After greeting Vazquez in Spanish, Lamb asked how he had gotten out of jail. Vazquez said he was awaiting a hearing and in the meantime was hoping to return to work at the plant. Vazquez told Lamb he had bought a Social Security card (for $1,000) as well as a birth certificate (no price was mentioned) and with those was able to obtain an ID card from South Dakota. Lamb looked over the documents and said they appeared legitimate. Lamb told Vazquez he no longer conducted job interviews but offered some advice: Vazquez should know which state his Social Security card came from and say he'd heard about the Marshalltown job while working in South Dakota. Later in their conversation, Lamb said that if for some reason he did have to interview Vazquez, he would be unable to help. He said everyone knew they had worked together and that if he gave Vazquez a job they would be in jail together. Two days later another Swift human resources manager rehired Vazquez.
When Vazquez returned to Lamb's home on June 25, Lamb expressed nervousness about their previous conversation. Lamb said people at work were asking how Memo (Vazquez's nickname) had gotten out of jail. Many suspected he was helping immigration set a trap. Then, according to the summary of their conversation: "Lamb stated rhetorically, 'If you have problems with me, damn!'" Vazquez assured Lamb he didn't, but Lamb remained agitated. Then, using the Spanish term for the immigration authorities, Lamb asked: "Where's the Migra?"
On July 10, Lamb was arrested on his way to work. He was taken from his car, handcuffed, and driven to the federal courthouse in Des Moines, where he was charged with harboring an illegal alien and covering up a felony. Then he was released to await his trial. Three weeks later, according to Lamb's lawyer, Christopher A. Clausen, his client was fired from Swift for discussing hiring practices outside the office (a possible reference to the taped conversation). Lamb now works on the production line at a company that makes cardboard containers. His wife remains a Swift employee. Clausen says Lamb is waiting for an offer from the prosecutor and hoping to avoid jail time. As to the question of Lamb's cooperation with ICE, Clausen says: "I can't confirm or deny that."
Pereyra is still employed by Swift, according to his lawyer. He no longer works for Local 1149, although the union has filed a court brief supporting him. Jill Cashen, a spokesperson for the union, says: "We can't discriminate by asking to see someone's papers. We shouldn't do that, and it's not our legal responsibility. Are we all supposed to be the immigration police?"

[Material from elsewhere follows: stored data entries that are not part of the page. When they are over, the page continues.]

-- ==== Sys2Proof/Machine/Work.lean ====
section
/-!
DEFINITION. The work instructions (R40 to R46, R236, R356, R363, R389, R414, R427, R446), and the device's moves that make, place and
start trips and complete launches (R27, R29, R31, R32, R36, R37, R47 to R51).
-/
namespace Sys2Proof.Machine

/-! The end of a trip. -/

/-- Stops the streams that a track owns (R43, R143). -/
def State.stopOwned (s : State) (core n : Nat) : State :=
  ((s.core core).streams.filter fun e => e.2.owner == n).foldl (fun s e => s.stopStream core e.1) s

/-- Ends every command that a track has on the engines, as CPY.ABORT ends one (R236). -/
def State.endCommands (s : State) (core n : Nat) : State :=
  let s := (span 0 8).foldl (fun s c => s.abortCopies core n c) s
  let mine := ((s.core core).gq.filter fun g => g.track == n).map (·.id)
  let s := s.modCore core fun k =>
    { k with gq := k.gq.filter fun g => g.track != n, cbkCmds := k.cbkCmds.filter fun g => g.track != n }
  { s with cores := s.cores.map fun (c, k) =>
      (c, { k with incoming := k.incoming.filter fun i => !(i.src == core && mine.contains i.cmd) }) }

/-- The track becomes idle: its trip's completion is a release at its level's scope (R39, R43). A trigger that is only counted now, since
the leaf trip executed no TRIGGER, releases to early dependants at that scope too: R45 names none (DESIGN CHOICE, log entry 65). -/
def State.endTrip (s : State) (core n : Nat) (killed : Bool) : State :=
  let s := s.withdraw core n killed
  let t := s.track core n
  match t.trip with
  | none => s
  | some tr =>
    let sc := (s.launch? tr.serial).elim .system fun l => l.rec_.scopeAt tr.level
    let w := { { s with cur := (core, n) }.who with clock := t.clock.join t.ended }
    let s := s.modTrack core n fun t =>
      { t with
          trip := none, cont := none, wait := none, strip := {}, fq := [], band := 0, bands := 0, held := 0, pending := [], records := []
          opaTraps := [], frames := [], entries := [], left := [], leftNotes := [], level := 0, acked := false, pmode := false, resume := none, escalated := false, launches := []
          inline := [], owed := none, touched := [], pendAcq := [], fenceRel := [], ended := [], clock := w.released }
    let s := s.modCore core fun k => if k.tracks.any fun e => e.2.trip.isSome then k else { k with ctx := none }
    let s := if killed then s.modLaunch tr.serial fun l => { l with killed := l.killed + 1 } else s
    s.passCompletion tr t.cont [⟨.core core, sc, w.released⟩] w.released

/-- Kills a track's trip (R236). -/
def State.killTrip (s : State) (core n : Nat) : State := ((s.endCommands core n).stopOwned core n).endTrip core n true

/-- SCTL.run of a core's die is clear (R274). -/
def State.runClear (s : State) (core : Nat) : Bool := !bitAt (s.stew (dieOf core) 0).toNat 0

/-! EXIT. -/

/-- Takes back an inline child's record (R41 step 3). The registers that it sets wait for loads of the child that are still to come. -/
def inlineReturn (ra : Word) (xd : Reg) (s : State) : Out :=
  let a := ra.toNat
  if s.me.stillLoads [1, 2, 3, 4, xd] then .wait .remote 0 s
  else (s.load a 8 0).out fun x1 s => (s.load (wrap (a + 8)) 8 0).out fun x2 s => (s.load (wrap (a + 16)) 8 0).out fun x3 s =>
    (s.load (wrap (a + 24)) 8 0).out fun x4 s => (s.load (wrap (a + 32)) 8 0).out fun pc s =>
      let w := fun (v : Nat) => BitVec.ofNat 64 v
      .goes (s.modMe fun t =>
        ({ ((((t.setX 1 (w x1)).setX 2 (w x2)).setX 3 (w x3)).setX 4 (w x4)) with inline := t.inline.drop 1, pc := w pc }).setX xd 1)

/-- Whether the writes of an output stream that a track owns are still on their way: stopping it waits for them (R143). -/
def State.stopWaits (s : State) (core n : Nat) : Bool :=
  !s.sentLanded core && (s.core core).streams.any fun e => e.2.owner == n && e.2.pat.dir == 1

/-- EXIT's own part: the trip ends, or is killed at trap level 1 and deeper, once its copies' writes in flight have landed (R150, R236), or an
inline child returns. -/
def exitBody (s : State) : Out :=
  if 1 ≤ s.me.level then if s.killHeld s.cur.1 s.cur.2 then .wait .abort 8 s else .goes (s.killTrip s.cur.1 s.cur.2)
  else match s.me.inline with
    | (ra, xd) :: _ => inlineReturn ra xd s
    | [] => if s.myCore.exitWaits s.cur.2 || s.stopWaits s.cur.1 s.cur.2 then .wait .exit 0 s else .goes ((s.stopOwned s.cur.1 s.cur.2).endTrip s.cur.1 s.cur.2 false)

def execExit (s : State) : Host.Outcome State Fault Refusal := perform .exit exitBody s

/-! SPAWN and CONT. -/

/-- The trip's continuation, made where there is none (R42). -/
def State.myCont (s : State) : Nat × State :=
  match s.me.cont, s.me.trip with
  | some id, _ => (id, s)
  | none, none => (0, s)
  | none, some tr =>
    let (id, s) := s.fresh
    (id, { s with conts := mput id { join := 1, trip := tr } s.conts }.modMe fun t => { t with cont := some id })

/-- The instance and the scope of a placement (R41). -/
def placeInst (core : Nat) : Place → Inst
  | .core => .core core
  | .cluster => .cluster (clusterOf core)
  | .die => .die (dieOf core)
def placeScope : Place → Scope
  | .core => .core
  | .cluster => .cluster
  | .die => .die

/-- Records that a core's spawn pool holds (R41, R414). -/
def State.spawned (s : State) (core : Nat) : Nat := (s.ready.filter fun e => e.spawnCore == some core).length

/-- The child runs at once on the spawning track (R41), once the registers that its record saves have come. -/
def spawnInline (d : Reg) (code frame : Word) (s : State) : Out :=
  if s.me.stillLoads [1, 2, 3, 4] then .wait .remote 0 s
  else
  let ra := wrap ((s.x 2).toNat - 40) / 8 * 8
  let vs := [s.x 1, s.x 2, s.x 3, s.x 4, s.me.pc + 4]
  (checks ra 5 s).out fun pas s =>
    let gs := (pas.zip vs).map fun (p, v) => (⟨p, v, BitVec.allOnes 64⟩ : Granule)
    match gs.findSome? fun g => s.storeWaits s.cur.1 g.pa g.mask.toNat with
    | some k => .wait k 0 s
    | none =>
      let (s, _, _) := performGranules s.cur.1 s.me.strip.notes gs s
      let at_ := BitVec.ofNat 64 ra
      .goes (s.modMe fun t =>
        { ((t.setX 2 at_).setX 3 frame).setX 4 at_ with pc := code, inline := (at_, d) :: t.inline })
where
  checks (va : Nat) : Nat → State → Try (List Nat)
    | 0, s => .ok [] s
    | n + 1, s => (s.check1 va 8 0).bind fun p s => (checks (wrap (va + 8)) n s).bind fun l s => .ok (p :: l) s

/-- SPAWN's own part (R41, R414). -/
def spawnBody (d a b : Reg) (p : Place) (s : State) : Out :=
  let code := s.x a
  let frame := s.x b
  let c := s.cur.1
  if fld code 1 0 ≠ 0 then faulty .align s code
  else match s.me.trip with
    | none => .done s
    | some tr =>
      let child := fun (id : Nat) (rels : List Rel) =>
        { tr with code := code, frame := frame, parent := .cont id, inst := placeInst c p, epilogue := tr.epilogue, gang := none,
                  acquires := rels, scope := placeScope p }
      match (if 64 ≤ s.spawned c then none else s.roomFor (child 0 []) (s.homeOf tr.serial)) with
      | none => spawnInline d code frame (if 64 ≤ s.spawned c then s else s.reportFull tr.ctx)
      | some place =>
        let (id, s) := s.myCont
        let rels := s.relsOf true (placeScope p)
        let s := { s with conts := mupd { join := 0, trip := tr } id (fun k => { k with join := k.join + 1 }) s.conts }
        let (n, s) := s.fresh
        let s := s.putReady { seq := n, trip := child id rels, spawnCore := some c } place
        .done (s.newTick.setX d 0)

def execSpawn (d a b : Reg) (p : Place) (s : State) : Host.Outcome State Fault Refusal :=
  perform (.spawn d a b p) (spawnBody d a b p) s

/-- CONT (R42, R356). -/
def execCont (a b : Reg) (s : State) : Host.Outcome State Fault Refusal :=
  perform (.cont a b) (fun s =>
    let code := s.x a
    let frame := s.x b
    if fld code 1 0 ≠ 0 then faulty .align s code
    else match s.me.trip with
      | none => .done s
      | some tr =>
        let (id, s) := s.myCont
        .done { s with conts := mupd { join := 1, trip := tr } id (fun k => { k with code := code, frame := frame }) s.conts }) s

/-! LAUNCH, TRIGGER, YIELD. -/

/-- LAUNCH (R44, R389). A user trip is one in user mode at the LAUNCH: R25 does not say whether it means that or the trip's own privilege
(DESIGN CHOICE, log entry 66). -/
def execLaunch (d a : Reg) (s : State) : Host.Outcome State Fault Refusal :=
  perform (.launch d a) (fun s =>
    let va := s.x a
    if va.toNat % 64 ≠ 0 then faulty .align s va
    else (s.readRecord va.toNat 32).out fun w s =>
      let r := launchRec w
      let ctx := s.me.ctxid
      let codes := r.fails ++ (if r.super && !s.me.super then [8] else []) ++ (if (s.predsOf r ctx).2 then [9] else [])
        ++ (if r.ctx ≠ 0 then [12] else [])
      if s.routeTested (dieOf s.cur.1) r.home then .wait .remote 0 s
      else if 256 ≤ (s.poolSlots r.home).length then .done (s.setX d 1)
      else match codes with
        | c :: t => .done (s.setX d (BitVec.ofNat 64 (0x100 + t.foldl min c)))
        | [] =>
          let (s', serial) := s.takeLaunch r ctx none s.me.launches [⟨s.myLoc, .system, s.who.released⟩] 0
          .done ((s'.modMe fun t => { t with launches := t.launches ++ [serial] }).newTick.setX d 0)) s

As ICE presses companies more forcefully, employers may find themselves in a bind: scrutinizing new hires with greater care while being sensitive about potentially discriminatory practices. (Swift, in fact, paid almost $200,000 in 2002 to settle a claim that a Minnesota plant had engaged in discriminatory hiring practices against U.S. citizens who looked or sounded "foreign." Swift did not admit guilt.)

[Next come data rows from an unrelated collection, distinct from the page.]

/-- A load ends DONE: the reference, and no dirty bit (R262). -/
def State.referenced (s : State) (target seq : Nat) : State :=
  match mfind seq s.images with
  | none => s
  | some img => s.modCore target fun k => { k with reference := some (seq, img.tag, img.depth), dirtyBlocks := [], dirtyRows := [] }

/-- The last image of the chain is loaded: the relocation map, the other ends of links and deliveries, whose release notices may go out, and the
origin that still holds the freeze (R252, R266). -/
def State.loadedFrom (s : State) (target : Nat) (img : Image) : State :=
  let ctx := img.core.ctx.getD 0
  let o := img.origin
  let ids := img.core.gq.map (·.id)
  let s := s.modCore target fun k => { k with restored := true }
  let s := { s with reloc := mput (ctx * 512 + o) target (s.reloc.map fun e => if e.1 / 512 = ctx && e.2 = o then (e.1, target) else e) }
  if o = target then s
  else
    let s := { s with cores := s.cores.map fun (c, k) => (c, if c = target then k else
      { k with
          incoming := k.incoming.map fun i => if i.src = o && ids.contains i.cmd then { i with src := target } else i
          streams := k.streams.map fun (q, st) =>
            (q, if st.ctx = ctx && (st.partner.any fun p => p.1 == o) then
              { st with partner := st.partner.map fun p => (target, p.2) } else st) }) }
    if (s.core o).frozen && (s.core o).freezeNo == img.core.freezeNo && (s.core o).loadNo == img.core.loadNo then
      s.modCore o fun k => { k with departed := true, incoming := [] }
    else s

/-- What applying a chain comes to. -/
inductive Applied
  | whole (s : State)
  | stuck (c : Cause) (read : Nat) (applied : Nat) (s : State)
  | auth (read : Nat) (s : State)
  | waits

/-- Reads, authenticates and applies the images of a chain from where it stands (R258, R265). -/
def State.applyChain (s : State) (g : ImgCmd) : List (Nat × Nat) → Nat → Nat → Applied
  | [], _, _ => .whole s
  | (a, h) :: t, read, n =>
    let len := recField h 0x48 8
    let seq := recField h 0x20 8
    match s.engineRead g.who g.id a len with
    | .wait _ => .waits
    | .fault c x s => .stuck c (read + (x - a)) n s
    | .ok v s =>
      let l := toBytes len v
      let good := match mfind seq s.images with
        | none => none
        | some img => if authentic l ∧ l.take 0xF0 ++ l.drop 0x1000 = img.covered seq then some img else none
      match good with
      | none => .auth (read + len) s
      | some img =>
        let s := if n = 0 && !s.imageHoldsCtx g.core then s.foldEnergy g.core else s
        let s := (s.endPaused g.core fun p => !p.load).applyImage g.core img
        (if t.isEmpty then s.loadedFrom g.core img else s).applyChain g t (read + len) (n + 1)

/-- A load's work from where it stands (R265). -/
def State.loadRun (s : State) (cl : Nat) (g : ImgCmd) : ImgOut :=
  let words := (span 0 5).map fun i => g.field (8 * i) 8
  let p := s.readHeads g g.chain
  match p.stop with
  | .waits => .waits
  | .fault c _ => .stuck c (256 * p.got.length) g p.s
  | .no =>
    let hs := p.got
    let s := p.s
    let code := if g.applied = 0 then loadCheck g.core words hs else 0
    if code ≠ 0 then s.imgEnd cl g code (256 * hs.length) 1 none id
    else if s.outstanding g.core && hs.any fun h => !bitAt (recField h 0x0C 4) 1 then .waits
    else
      let total := hs.foldl (fun n h => n + recField h 0x48 8) 0
      let before := (hs.take g.applied).foldl (fun n h => n + recField h 0x48 8) 0
      let g := { g with seqNo := (hs.getLast?.map fun h => recField h 0x20 8).getD 0 }
      match s.applyChain g ((g.chain.zip hs).drop g.applied) before g.applied with
      | .waits => .waits
      | .stuck c read n s => .stuck c read { g with done := read, applied := n } s
      | .auth read s => (s.vacate g.core false).imgEnd cl g 8 read 1 none id
      | .whole s => match s.imgEnd cl { g with applied := hs.length, done := total } 0 total total none (·.referenced g.core g.seqNo) with
        | .stuck c off g s => .stuck c off g s
        | o => o

/-- The command at the head of a cluster's engine, where it is running and not held by a stopped steward (R260, R274). -/
def State.imgHead (s : State) (cl : Nat) : Option ImgCmd :=
  match (s.cluster cl).images with
  | g :: _ => if g.running && !s.runClear g.core then some g else none
  | [] => none

/-- The work of the engine's command: a command that does not begin only ends, with its status (R261). -/
def State.imgRun (s : State) (cl : Nat) (g : ImgCmd) : ImgOut :=
  match g.refused with
  | some status => s.imgEnd cl g status 0 1 none id
  | none => if g.load then s.loadRun cl g else s.saveRun cl g

/-- The head of the engine becomes the running command. -/
def State.imgBegin (s : State) (cl : Nat) (g : ImgCmd) : State :=
  s.modCluster cl fun c => { c with images := { g with running := true } :: c.images.drop 1 }

/-- A command does not begin: it is left with its status to write (R261). -/
def State.imgRefuse (s : State) (cl : Nat) (g : ImgCmd) (status : Nat) : State := s.imgBegin cl { g with refused := some status }

/-- The paused command that a record resumes. -/
def Cluster.pausedAt (c : Cluster) (g : ImgCmd) : Option ImgCmd :=
  c.paused.find? fun p => p.core == g.core && p.load == g.load && p.record == g.record

/-- Takes up a paused command again under a new number, from where it stopped. -/
def ImgCmd.resumed (g p : ImgCmd) : ImgCmd :=
  { g with
      done := p.done, applied := p.applied, seqNo := p.seqNo, freezeNo := p.freezeNo, timedOut := p.timedOut, cycles := p.cycles
      refused := p.refused, image := p.image }

/-- IMAGE_ENGINE_START: the next accepted command begins (R260 to R265). -/
def execImageEngineStart (cluster : Nat) (s : State) : Host.Outcome State Fault Refusal :=
  match (s.cluster cluster).images with
  | [] => .next s
  | g :: _ =>
    if g.running || s.runClear g.core then .next s
    else
      let k := s.core g.core
      if g.resume then
        match (s.cluster cluster).pausedAt g with
        | none => .next (s.imgRefuse cluster g 6)
        | some p =>
          let s := s.endPaused g.core fun x => x.load == g.load && x.record == g.record
          .next (if p.freezeNo ≠ k.freezeNo then s.imgRefuse cluster g 6 else s.imgBegin cluster (g.resumed p))
      else
        let s := if g.load && s.loadPaused g.core then s.vacate g.core false else s
        let s := s.endPaused g.core fun x => if g.load then x.load else x.record == g.record
        let base := g.field 0x10 8
        let r := k.reference.getD (0, 0, 0)
        if g.load then .next (s.imgBegin cluster { g with freezeNo := k.freezeNo })
        else if base ≠ 0 ∧ r.1 ≠ base then .next (s.imgRefuse cluster g 4)
        else if base ≠ 0 ∧ 4 ≤ r.2.2 then .next (s.imgRefuse cluster g 5)
        else .next ({ s with imageSeq := s.imageSeq + 1 }.imgBegin cluster { g with freezeNo := k.freezeNo, seqNo := s.imageSeq + 1 })

/-- IMAGE_SAVE_COMPLETE. -/
def execImageSaveComplete (cluster : Nat) (s : State) : Host.Outcome State Fault Refusal :=
  match s.imgHead cluster with
  | none => .next s
  | some g => if g.load then .next s else match s.imgRun cluster g with
    | .ended s => .next s
    | .stuck _ _ _ _ => .next s
    | .small _ _ => .next s
    | .waits => .next s

/-- IMAGE_LOAD_COMPLETE. -/
def execImageLoadComplete (cluster : Nat) (s : State) : Host.Outcome State Fault Refusal :=
  match s.imgHead cluster with
  | none => .next s
  | some g => if !g.load then .next s else match s.imgRun cluster g with
    | .ended s => .next s
    | .stuck _ _ _ _ => .next s
    | .small _ _ => .next s
    | .waits => .next s

/-- Pauses a command: its status where the record can be written, a report, and its place for a resume (R261, R265). -/
def State.imgPause (s : State) (cl : Nat) (g : ImgCmd) (status off : Nat) : State :=
  let s := match s.imgStatus g status off none with
    | .ok _ s => s
    | .fault _ _ s => s
    | .wait s => s
  (s.imgTell g (status % 256)).modCluster cl fun c =>
    { c with images := c.images.drop 1, paused := c.paused ++ [{ g with running := false }] }

/-- IMAGE_COMMAND_PAUSE: a fault on the area or the record, or an area that is too small. -/
def execImageCommandPause (cluster : Nat) (s : State) : Host.Outcome State Fault Refusal :=
  match s.imgHead cluster with
  | none => .next s
  | some g => match s.imgRun cluster g with
    | .ended _ => .next s
    | .waits => .next s
    | .small n g => .next (s.imgPause cluster g 3 n)
    | .stuck c off g s => .next (s.imgPause cluster g (2 + 256 * (causeWord c none).toNat % 65536) off)

/-- SEAL_TIMEOUT: the core's save goes on unsealed (R253, R259). -/
def execSealTimeout (core : Nat) (s : State) : Host.Outcome State Fault Refusal :=
  let cl := clusterOf core
  match s.imgHead cl with
  | none => .next s
  | some g =>
    let limit := if g.field 0x18 4 = 0 then 2 ^ 20 else g.field 0x18 4
    if g.core = core && !g.load && !(s.core core).sealed && decide (limit ≤ g.cycles) then
      .next (s.modCluster cl fun c => { c with images := { g with timedOut := true } :: c.images.drop 1 })
    else .next s

end Sys2Proof.Machine
end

In May, Swift announced the raids had cost it at least $45 million because of the disruption to production and the expense of additional recruiting and training. Arnold, the ICE special agent, says the raids were never about Swift: "Our enforcement action was to address a large number of employees engaged in identity theft who happened to be employed at Swift." But, he continues, "Swift has substantially revamped their hiring practices as a result of the raid. Everyone learns from these cases."
In a Dec. 15 story, "Immigration and the Presidential Race: Cooking Up a Row," The Economist calls the rise of illegal immigration as an election issue "one of the most remarkable changes in American politics in recent decades." The subject has become red-hot, the publication says, dangerous to any candidate who touches it. That's because Americans are ambivalent: proud of the country's immigrant-friendly history but worried about the economic impact of immigration.